--- Exercise goal ---
Word for word, transcribe the data below from the line with "e => rw [ha] at h; cases h" to the line with "t) → Memory.wf t = true := by", keeping both of those lines.

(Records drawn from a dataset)
>>
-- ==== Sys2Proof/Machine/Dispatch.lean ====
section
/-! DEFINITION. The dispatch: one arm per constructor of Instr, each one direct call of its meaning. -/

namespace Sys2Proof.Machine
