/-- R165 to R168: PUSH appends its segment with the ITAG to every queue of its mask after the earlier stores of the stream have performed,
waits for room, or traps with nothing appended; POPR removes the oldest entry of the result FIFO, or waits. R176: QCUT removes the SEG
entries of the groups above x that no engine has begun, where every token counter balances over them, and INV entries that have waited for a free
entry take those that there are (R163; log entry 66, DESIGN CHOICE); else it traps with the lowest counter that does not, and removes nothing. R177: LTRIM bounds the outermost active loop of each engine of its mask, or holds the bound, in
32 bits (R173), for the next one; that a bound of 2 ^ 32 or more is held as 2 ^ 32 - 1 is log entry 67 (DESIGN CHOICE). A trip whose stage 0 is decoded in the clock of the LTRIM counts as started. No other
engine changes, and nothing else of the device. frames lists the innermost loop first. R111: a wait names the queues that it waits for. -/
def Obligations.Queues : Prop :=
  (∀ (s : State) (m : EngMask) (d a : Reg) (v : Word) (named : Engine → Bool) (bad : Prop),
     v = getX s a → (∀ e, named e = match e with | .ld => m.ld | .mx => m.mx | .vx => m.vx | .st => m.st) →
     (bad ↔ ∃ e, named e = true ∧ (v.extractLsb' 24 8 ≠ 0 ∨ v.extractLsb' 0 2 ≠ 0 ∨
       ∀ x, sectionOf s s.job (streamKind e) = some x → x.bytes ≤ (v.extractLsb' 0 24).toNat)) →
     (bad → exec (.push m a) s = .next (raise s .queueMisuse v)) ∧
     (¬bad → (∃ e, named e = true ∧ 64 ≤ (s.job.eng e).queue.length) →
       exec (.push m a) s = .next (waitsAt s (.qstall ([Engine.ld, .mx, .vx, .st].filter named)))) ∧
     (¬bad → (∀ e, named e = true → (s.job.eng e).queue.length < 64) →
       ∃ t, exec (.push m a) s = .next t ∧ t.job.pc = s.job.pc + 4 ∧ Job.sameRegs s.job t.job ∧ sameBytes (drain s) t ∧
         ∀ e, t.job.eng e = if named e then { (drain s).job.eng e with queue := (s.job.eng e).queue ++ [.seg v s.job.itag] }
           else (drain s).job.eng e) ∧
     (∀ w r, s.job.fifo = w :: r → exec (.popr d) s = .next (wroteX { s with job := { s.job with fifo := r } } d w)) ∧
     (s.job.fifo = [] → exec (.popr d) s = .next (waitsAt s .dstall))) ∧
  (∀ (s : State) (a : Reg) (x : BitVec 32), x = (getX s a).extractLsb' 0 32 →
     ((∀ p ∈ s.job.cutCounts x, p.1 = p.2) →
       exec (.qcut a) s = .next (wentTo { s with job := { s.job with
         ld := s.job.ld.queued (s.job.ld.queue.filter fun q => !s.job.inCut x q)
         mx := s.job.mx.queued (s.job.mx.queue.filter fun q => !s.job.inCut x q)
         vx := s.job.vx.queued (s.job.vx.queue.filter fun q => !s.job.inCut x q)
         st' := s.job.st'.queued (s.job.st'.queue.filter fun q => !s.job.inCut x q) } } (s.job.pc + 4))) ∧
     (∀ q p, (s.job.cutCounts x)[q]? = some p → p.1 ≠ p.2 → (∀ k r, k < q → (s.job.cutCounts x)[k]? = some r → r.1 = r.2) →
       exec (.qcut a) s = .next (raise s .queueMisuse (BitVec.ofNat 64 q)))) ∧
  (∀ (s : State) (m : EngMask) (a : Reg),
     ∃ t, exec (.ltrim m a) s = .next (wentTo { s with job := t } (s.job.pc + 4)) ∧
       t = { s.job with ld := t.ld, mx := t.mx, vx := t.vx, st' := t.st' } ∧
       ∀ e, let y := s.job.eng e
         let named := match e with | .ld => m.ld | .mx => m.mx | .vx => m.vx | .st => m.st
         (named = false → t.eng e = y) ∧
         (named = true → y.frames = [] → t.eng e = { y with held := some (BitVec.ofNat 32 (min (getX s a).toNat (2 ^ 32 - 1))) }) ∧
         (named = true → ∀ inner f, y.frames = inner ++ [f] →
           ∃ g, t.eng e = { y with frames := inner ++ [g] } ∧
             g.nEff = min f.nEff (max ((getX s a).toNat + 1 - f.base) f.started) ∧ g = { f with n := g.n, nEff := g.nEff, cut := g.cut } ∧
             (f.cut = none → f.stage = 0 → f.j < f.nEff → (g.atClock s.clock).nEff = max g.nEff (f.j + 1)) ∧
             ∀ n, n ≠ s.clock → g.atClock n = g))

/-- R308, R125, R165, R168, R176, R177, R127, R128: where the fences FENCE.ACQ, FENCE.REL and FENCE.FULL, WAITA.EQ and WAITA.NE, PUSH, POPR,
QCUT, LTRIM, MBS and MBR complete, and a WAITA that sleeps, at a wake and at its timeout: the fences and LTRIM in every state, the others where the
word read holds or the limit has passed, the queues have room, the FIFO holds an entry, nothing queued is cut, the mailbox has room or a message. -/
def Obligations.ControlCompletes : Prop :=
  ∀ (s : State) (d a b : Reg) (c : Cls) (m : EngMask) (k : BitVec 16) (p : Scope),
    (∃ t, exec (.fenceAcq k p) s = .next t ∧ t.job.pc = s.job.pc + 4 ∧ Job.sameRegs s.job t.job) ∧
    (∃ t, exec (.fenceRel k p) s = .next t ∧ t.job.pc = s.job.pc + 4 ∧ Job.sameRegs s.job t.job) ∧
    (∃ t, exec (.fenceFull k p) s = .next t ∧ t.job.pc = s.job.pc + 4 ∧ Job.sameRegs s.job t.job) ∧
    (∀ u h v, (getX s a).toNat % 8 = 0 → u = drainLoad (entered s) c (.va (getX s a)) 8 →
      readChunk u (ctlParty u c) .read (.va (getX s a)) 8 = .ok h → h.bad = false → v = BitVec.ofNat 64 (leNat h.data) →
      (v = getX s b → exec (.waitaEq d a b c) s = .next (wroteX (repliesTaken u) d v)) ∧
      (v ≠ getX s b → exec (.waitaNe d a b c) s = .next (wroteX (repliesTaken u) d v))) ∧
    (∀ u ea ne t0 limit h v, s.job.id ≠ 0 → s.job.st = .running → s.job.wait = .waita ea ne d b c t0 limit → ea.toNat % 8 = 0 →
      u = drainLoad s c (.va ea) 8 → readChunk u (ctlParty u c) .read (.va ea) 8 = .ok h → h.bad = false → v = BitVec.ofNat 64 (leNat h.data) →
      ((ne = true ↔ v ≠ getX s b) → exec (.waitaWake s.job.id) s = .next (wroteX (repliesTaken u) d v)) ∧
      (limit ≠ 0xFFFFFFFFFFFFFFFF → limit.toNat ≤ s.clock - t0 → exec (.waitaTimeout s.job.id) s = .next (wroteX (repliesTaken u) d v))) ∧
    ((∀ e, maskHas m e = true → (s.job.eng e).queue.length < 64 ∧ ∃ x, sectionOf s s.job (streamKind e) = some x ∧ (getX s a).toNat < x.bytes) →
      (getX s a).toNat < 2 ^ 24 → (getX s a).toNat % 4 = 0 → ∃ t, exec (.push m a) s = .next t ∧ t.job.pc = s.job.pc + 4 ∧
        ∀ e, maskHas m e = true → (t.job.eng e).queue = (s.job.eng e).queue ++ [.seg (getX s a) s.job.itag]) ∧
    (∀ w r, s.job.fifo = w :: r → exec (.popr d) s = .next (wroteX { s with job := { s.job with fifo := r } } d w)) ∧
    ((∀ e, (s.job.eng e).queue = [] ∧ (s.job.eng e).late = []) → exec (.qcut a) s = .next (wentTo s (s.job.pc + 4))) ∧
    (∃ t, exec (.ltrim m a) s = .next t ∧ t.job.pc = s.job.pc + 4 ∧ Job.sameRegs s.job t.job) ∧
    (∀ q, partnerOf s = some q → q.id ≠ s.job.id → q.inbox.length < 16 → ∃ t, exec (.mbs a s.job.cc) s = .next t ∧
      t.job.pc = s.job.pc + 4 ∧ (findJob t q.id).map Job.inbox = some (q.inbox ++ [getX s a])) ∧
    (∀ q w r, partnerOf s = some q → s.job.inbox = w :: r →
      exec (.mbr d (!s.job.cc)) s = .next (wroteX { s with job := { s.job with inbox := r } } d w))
<<
>>
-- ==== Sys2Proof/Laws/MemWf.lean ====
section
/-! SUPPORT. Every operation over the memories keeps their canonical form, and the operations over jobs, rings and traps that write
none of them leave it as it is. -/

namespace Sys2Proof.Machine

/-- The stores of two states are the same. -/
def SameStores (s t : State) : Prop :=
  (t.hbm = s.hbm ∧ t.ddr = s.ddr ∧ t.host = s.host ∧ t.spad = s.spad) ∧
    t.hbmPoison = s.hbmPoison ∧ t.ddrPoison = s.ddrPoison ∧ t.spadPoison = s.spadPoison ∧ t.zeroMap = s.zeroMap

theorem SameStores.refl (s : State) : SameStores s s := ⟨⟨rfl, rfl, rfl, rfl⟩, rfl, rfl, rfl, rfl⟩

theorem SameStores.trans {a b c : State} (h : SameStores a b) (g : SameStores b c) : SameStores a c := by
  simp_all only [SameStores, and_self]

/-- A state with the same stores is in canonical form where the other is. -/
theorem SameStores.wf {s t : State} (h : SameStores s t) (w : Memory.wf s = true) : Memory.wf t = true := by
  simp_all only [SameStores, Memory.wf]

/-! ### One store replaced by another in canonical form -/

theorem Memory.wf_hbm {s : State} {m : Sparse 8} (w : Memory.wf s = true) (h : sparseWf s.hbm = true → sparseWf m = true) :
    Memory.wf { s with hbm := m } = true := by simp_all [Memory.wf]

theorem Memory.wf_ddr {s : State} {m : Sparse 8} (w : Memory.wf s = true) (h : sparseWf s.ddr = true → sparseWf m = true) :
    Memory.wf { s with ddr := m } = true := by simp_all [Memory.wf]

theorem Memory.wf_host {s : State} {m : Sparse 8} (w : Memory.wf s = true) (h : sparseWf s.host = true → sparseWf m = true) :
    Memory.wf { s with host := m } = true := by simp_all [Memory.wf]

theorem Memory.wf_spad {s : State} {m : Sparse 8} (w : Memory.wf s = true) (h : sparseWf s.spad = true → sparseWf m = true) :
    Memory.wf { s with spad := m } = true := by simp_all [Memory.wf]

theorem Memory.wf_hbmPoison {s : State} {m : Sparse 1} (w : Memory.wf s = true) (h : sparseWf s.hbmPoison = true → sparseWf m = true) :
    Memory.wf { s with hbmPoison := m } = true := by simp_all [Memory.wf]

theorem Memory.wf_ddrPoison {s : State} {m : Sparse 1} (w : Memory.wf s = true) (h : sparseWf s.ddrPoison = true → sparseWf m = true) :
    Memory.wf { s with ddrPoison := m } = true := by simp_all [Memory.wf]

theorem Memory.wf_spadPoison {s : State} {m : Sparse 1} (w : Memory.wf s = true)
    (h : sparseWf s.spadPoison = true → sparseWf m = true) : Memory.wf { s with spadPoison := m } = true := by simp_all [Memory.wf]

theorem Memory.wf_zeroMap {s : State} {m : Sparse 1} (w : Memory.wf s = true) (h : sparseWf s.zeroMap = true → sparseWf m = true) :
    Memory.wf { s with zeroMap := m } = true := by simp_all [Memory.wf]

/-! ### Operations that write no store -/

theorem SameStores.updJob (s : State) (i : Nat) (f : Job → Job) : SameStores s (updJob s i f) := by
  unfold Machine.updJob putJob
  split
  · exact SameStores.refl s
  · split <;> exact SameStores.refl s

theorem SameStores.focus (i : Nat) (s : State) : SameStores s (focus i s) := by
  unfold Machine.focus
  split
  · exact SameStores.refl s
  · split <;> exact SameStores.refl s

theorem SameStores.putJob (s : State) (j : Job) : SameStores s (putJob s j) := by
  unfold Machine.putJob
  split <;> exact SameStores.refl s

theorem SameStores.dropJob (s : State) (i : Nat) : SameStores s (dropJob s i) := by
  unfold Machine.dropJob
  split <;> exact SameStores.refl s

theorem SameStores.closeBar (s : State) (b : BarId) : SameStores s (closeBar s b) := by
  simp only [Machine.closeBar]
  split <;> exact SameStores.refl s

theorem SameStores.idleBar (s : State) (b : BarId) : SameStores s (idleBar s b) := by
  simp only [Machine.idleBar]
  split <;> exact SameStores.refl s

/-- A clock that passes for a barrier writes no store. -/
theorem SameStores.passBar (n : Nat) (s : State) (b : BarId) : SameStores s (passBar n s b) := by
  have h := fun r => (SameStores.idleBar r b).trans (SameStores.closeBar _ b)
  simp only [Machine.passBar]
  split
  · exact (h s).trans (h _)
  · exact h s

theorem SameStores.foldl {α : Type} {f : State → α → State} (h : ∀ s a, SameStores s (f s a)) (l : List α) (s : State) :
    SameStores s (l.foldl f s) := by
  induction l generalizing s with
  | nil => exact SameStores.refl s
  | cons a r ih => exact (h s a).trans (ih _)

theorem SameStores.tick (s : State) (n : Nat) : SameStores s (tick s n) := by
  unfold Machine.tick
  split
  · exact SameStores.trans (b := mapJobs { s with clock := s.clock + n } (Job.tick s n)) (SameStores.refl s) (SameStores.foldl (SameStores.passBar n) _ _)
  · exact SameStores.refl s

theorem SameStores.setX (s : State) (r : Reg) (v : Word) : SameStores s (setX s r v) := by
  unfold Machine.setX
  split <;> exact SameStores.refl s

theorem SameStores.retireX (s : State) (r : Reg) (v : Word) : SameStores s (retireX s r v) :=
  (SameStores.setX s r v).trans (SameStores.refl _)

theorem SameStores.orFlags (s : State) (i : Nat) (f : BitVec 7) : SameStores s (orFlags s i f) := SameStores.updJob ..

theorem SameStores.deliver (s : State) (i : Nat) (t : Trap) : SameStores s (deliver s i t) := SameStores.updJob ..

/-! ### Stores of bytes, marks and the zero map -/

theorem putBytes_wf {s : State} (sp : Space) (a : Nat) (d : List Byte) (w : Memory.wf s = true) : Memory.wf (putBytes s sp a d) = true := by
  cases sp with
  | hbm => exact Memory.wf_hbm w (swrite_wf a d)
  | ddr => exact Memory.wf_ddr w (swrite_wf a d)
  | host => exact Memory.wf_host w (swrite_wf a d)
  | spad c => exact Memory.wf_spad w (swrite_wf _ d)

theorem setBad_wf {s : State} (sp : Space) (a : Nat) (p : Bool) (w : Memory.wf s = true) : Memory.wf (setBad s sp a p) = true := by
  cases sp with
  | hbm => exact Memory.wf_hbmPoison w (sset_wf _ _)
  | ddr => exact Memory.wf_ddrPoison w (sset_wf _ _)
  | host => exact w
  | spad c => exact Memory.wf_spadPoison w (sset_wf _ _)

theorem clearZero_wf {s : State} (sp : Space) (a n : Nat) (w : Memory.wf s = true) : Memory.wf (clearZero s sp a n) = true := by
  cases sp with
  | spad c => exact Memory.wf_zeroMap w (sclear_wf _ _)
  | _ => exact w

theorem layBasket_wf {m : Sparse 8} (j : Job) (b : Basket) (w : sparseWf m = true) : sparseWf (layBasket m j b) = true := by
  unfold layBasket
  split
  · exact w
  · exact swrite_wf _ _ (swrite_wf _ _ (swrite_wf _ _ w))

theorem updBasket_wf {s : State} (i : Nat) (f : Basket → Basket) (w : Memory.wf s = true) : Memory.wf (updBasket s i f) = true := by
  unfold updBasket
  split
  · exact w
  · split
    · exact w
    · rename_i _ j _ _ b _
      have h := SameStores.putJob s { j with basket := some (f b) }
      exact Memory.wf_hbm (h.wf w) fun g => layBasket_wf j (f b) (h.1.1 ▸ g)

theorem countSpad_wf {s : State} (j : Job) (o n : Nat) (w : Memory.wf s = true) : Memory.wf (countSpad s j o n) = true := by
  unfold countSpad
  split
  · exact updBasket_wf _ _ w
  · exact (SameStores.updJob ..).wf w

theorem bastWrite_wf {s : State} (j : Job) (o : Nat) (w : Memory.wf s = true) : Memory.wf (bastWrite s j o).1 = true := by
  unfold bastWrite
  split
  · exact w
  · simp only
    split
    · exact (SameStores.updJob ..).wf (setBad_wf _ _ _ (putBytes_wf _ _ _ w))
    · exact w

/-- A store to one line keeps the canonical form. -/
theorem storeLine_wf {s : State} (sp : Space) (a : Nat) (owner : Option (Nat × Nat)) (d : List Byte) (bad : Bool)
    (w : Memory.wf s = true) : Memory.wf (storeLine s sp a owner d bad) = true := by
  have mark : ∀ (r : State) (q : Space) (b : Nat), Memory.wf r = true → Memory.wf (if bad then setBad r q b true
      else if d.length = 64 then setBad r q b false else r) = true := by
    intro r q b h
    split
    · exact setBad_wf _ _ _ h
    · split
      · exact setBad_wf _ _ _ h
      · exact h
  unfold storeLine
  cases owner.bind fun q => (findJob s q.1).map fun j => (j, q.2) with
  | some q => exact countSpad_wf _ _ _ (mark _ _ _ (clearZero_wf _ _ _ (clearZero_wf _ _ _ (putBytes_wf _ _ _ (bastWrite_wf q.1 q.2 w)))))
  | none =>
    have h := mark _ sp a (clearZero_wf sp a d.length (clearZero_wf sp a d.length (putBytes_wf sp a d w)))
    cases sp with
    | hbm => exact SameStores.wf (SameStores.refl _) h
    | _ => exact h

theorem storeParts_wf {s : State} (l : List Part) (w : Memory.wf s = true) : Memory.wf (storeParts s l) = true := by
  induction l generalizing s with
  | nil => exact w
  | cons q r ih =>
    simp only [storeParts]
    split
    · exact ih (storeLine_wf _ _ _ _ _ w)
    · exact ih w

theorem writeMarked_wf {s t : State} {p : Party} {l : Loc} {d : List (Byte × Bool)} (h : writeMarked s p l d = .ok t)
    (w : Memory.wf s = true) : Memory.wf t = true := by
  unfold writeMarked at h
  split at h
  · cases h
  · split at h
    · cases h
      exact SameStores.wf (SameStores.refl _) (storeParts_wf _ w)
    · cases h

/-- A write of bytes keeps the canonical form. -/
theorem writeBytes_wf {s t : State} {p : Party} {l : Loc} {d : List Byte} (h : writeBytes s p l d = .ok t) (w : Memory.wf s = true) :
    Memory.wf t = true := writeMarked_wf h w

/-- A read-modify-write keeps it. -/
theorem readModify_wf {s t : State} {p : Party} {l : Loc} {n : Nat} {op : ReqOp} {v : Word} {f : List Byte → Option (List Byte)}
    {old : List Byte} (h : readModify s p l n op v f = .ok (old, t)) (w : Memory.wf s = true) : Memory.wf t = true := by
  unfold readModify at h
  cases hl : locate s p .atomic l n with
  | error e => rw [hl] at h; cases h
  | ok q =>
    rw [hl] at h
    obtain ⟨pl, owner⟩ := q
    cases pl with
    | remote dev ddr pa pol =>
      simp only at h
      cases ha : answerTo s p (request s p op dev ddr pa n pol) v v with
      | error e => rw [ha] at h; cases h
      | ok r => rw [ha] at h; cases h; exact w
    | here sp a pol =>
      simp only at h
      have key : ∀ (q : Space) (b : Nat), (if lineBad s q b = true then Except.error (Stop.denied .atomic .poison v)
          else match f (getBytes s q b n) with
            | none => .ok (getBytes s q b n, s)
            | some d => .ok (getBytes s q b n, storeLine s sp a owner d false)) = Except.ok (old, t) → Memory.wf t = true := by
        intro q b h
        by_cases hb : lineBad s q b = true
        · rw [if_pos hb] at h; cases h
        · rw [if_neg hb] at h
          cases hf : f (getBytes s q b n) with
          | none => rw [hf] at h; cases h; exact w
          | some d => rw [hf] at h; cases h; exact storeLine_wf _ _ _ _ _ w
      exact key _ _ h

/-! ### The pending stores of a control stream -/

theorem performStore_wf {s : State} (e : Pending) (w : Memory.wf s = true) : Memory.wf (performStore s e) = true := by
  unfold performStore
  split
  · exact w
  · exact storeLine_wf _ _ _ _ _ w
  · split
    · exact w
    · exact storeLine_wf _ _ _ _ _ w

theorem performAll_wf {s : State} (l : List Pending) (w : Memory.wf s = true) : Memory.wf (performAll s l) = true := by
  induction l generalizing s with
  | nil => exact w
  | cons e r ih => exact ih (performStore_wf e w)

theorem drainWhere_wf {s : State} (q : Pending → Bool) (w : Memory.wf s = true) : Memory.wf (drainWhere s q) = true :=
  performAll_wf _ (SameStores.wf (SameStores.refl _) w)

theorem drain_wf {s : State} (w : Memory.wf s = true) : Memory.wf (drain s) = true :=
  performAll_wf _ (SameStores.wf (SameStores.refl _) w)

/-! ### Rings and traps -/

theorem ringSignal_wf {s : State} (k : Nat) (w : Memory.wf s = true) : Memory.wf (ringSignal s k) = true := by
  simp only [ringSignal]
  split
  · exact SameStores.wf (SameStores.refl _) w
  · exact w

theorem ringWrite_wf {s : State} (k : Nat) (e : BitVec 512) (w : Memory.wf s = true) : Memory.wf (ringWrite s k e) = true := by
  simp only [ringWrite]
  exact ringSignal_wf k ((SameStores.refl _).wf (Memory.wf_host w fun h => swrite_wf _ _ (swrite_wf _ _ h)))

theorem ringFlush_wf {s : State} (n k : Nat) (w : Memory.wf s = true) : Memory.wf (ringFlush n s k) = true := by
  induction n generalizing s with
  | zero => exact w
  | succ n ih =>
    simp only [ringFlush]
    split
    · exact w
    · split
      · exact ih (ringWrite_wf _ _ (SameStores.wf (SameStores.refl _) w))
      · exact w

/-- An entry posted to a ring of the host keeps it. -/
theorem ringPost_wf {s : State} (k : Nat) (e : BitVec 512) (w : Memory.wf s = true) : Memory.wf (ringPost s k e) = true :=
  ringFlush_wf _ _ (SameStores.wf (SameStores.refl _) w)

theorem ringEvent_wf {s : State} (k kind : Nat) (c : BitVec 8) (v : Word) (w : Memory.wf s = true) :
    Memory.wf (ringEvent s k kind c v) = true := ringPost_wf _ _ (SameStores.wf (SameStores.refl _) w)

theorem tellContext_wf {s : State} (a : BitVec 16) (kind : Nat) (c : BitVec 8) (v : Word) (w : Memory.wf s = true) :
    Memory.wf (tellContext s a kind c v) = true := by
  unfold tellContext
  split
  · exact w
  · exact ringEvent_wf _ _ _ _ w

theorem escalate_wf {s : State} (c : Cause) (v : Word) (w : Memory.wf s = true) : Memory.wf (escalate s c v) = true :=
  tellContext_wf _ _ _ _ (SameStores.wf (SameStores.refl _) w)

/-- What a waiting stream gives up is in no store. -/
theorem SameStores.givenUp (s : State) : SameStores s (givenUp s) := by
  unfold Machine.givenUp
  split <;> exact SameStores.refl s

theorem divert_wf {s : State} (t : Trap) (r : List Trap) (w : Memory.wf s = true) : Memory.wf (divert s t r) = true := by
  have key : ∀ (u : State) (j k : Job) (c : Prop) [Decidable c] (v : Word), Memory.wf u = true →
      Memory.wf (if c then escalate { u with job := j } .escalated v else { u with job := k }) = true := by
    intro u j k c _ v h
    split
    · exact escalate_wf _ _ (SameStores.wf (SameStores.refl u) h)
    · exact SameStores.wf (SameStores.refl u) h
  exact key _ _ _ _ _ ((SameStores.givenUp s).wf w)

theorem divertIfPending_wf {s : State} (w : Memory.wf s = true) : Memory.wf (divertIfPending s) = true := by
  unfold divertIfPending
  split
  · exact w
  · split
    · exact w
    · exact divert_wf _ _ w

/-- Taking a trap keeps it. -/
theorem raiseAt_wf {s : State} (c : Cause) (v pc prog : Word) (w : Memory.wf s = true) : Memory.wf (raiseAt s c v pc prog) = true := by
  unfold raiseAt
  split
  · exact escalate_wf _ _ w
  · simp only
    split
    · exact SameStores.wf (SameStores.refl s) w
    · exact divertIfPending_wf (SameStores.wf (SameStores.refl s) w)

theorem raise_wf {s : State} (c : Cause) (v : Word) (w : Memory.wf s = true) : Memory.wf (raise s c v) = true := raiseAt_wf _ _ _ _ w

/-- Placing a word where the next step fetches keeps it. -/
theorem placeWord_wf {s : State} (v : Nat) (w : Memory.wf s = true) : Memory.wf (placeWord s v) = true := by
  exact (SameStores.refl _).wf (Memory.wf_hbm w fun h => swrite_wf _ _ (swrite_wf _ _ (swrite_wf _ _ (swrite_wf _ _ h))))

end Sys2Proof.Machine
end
<<
--- Result of this exercise ---
      | error e => rw [ha] at h; cases h
      | ok r => rw [ha] at h; cases h; exact w
    | here sp a pol =>
      simp only at h
      have key : ∀ (q : Space) (b : Nat), (if lineBad s q b = true then Except.error (Stop.denied .atomic .poison v)
          else match f (getBytes s q b n) with
            | none => .ok (getBytes s q b n, s)
            | some d => .ok (getBytes s q b n, storeLine s sp a owner d false)) = Except.ok (old, t) → Memory.wf t = true := by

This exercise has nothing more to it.